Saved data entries
————————
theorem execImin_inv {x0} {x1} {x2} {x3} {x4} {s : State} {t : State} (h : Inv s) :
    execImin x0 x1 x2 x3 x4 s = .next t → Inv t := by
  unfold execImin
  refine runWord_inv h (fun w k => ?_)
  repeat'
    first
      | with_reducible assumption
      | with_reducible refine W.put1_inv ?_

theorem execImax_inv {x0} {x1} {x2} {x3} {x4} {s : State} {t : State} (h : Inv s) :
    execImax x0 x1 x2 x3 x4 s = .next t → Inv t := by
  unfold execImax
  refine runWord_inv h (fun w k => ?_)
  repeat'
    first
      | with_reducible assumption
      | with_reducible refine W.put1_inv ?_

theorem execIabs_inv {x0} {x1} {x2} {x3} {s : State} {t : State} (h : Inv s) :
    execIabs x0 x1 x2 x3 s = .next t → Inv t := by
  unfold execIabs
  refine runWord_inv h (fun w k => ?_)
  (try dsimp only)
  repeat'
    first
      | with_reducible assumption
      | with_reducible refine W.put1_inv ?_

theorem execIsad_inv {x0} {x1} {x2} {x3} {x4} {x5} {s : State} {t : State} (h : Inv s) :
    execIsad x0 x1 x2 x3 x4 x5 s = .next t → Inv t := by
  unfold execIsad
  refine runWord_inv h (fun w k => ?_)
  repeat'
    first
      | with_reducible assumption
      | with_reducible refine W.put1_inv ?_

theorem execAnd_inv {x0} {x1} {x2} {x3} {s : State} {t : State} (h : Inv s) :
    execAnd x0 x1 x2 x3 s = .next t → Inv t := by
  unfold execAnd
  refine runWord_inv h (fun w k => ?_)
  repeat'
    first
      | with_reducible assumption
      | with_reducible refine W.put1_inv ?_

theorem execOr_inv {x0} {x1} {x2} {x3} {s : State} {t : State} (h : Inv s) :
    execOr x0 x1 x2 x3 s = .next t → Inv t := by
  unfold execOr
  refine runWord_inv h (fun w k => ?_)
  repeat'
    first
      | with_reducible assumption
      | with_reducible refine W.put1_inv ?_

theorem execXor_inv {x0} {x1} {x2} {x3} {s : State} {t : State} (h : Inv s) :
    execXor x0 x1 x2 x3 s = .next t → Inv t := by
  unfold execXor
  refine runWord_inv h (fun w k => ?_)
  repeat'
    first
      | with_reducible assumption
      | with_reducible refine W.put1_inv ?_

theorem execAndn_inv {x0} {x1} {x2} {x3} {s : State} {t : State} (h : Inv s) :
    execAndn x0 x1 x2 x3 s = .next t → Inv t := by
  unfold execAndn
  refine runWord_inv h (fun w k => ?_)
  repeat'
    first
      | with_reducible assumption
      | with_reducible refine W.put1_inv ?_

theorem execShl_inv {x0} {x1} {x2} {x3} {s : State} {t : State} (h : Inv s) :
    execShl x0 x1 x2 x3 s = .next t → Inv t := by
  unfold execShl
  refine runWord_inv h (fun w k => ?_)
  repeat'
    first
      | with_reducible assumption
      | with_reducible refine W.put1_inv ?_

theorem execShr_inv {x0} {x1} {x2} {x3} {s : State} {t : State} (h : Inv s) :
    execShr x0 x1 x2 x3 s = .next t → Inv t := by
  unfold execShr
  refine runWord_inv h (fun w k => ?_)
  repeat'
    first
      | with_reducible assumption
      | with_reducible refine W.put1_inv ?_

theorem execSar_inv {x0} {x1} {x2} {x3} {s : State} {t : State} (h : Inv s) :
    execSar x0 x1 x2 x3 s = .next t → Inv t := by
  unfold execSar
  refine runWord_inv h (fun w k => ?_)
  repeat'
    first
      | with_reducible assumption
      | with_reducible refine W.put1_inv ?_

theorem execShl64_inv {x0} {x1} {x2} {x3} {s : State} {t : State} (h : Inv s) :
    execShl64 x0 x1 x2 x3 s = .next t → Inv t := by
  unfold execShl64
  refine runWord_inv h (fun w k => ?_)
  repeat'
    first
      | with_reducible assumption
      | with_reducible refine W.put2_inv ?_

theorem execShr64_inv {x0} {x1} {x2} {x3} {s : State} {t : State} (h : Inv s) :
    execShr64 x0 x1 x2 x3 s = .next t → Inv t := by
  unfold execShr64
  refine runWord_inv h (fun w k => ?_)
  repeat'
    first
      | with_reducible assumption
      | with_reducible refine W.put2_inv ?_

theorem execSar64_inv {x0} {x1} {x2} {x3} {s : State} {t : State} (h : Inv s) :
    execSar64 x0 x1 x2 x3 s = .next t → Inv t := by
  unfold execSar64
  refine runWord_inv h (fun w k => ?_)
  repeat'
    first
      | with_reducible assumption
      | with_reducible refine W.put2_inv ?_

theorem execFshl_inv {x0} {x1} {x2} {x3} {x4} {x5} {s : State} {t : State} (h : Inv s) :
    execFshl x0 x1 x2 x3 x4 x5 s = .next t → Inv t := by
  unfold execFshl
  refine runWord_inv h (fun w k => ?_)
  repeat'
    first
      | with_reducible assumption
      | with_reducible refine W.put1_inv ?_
————————
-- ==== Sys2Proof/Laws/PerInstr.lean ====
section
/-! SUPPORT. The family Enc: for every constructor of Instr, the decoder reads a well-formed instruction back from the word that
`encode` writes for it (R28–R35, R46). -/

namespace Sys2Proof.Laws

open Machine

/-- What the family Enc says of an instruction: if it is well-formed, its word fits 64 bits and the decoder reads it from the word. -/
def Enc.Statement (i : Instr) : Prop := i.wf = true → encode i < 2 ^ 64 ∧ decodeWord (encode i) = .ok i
————————
**PROBLEM DETAILS:**
Determine how many lines above have the string "from" and output nothing besides the count.

**ANSWER TO THIS EXERCISE:**
2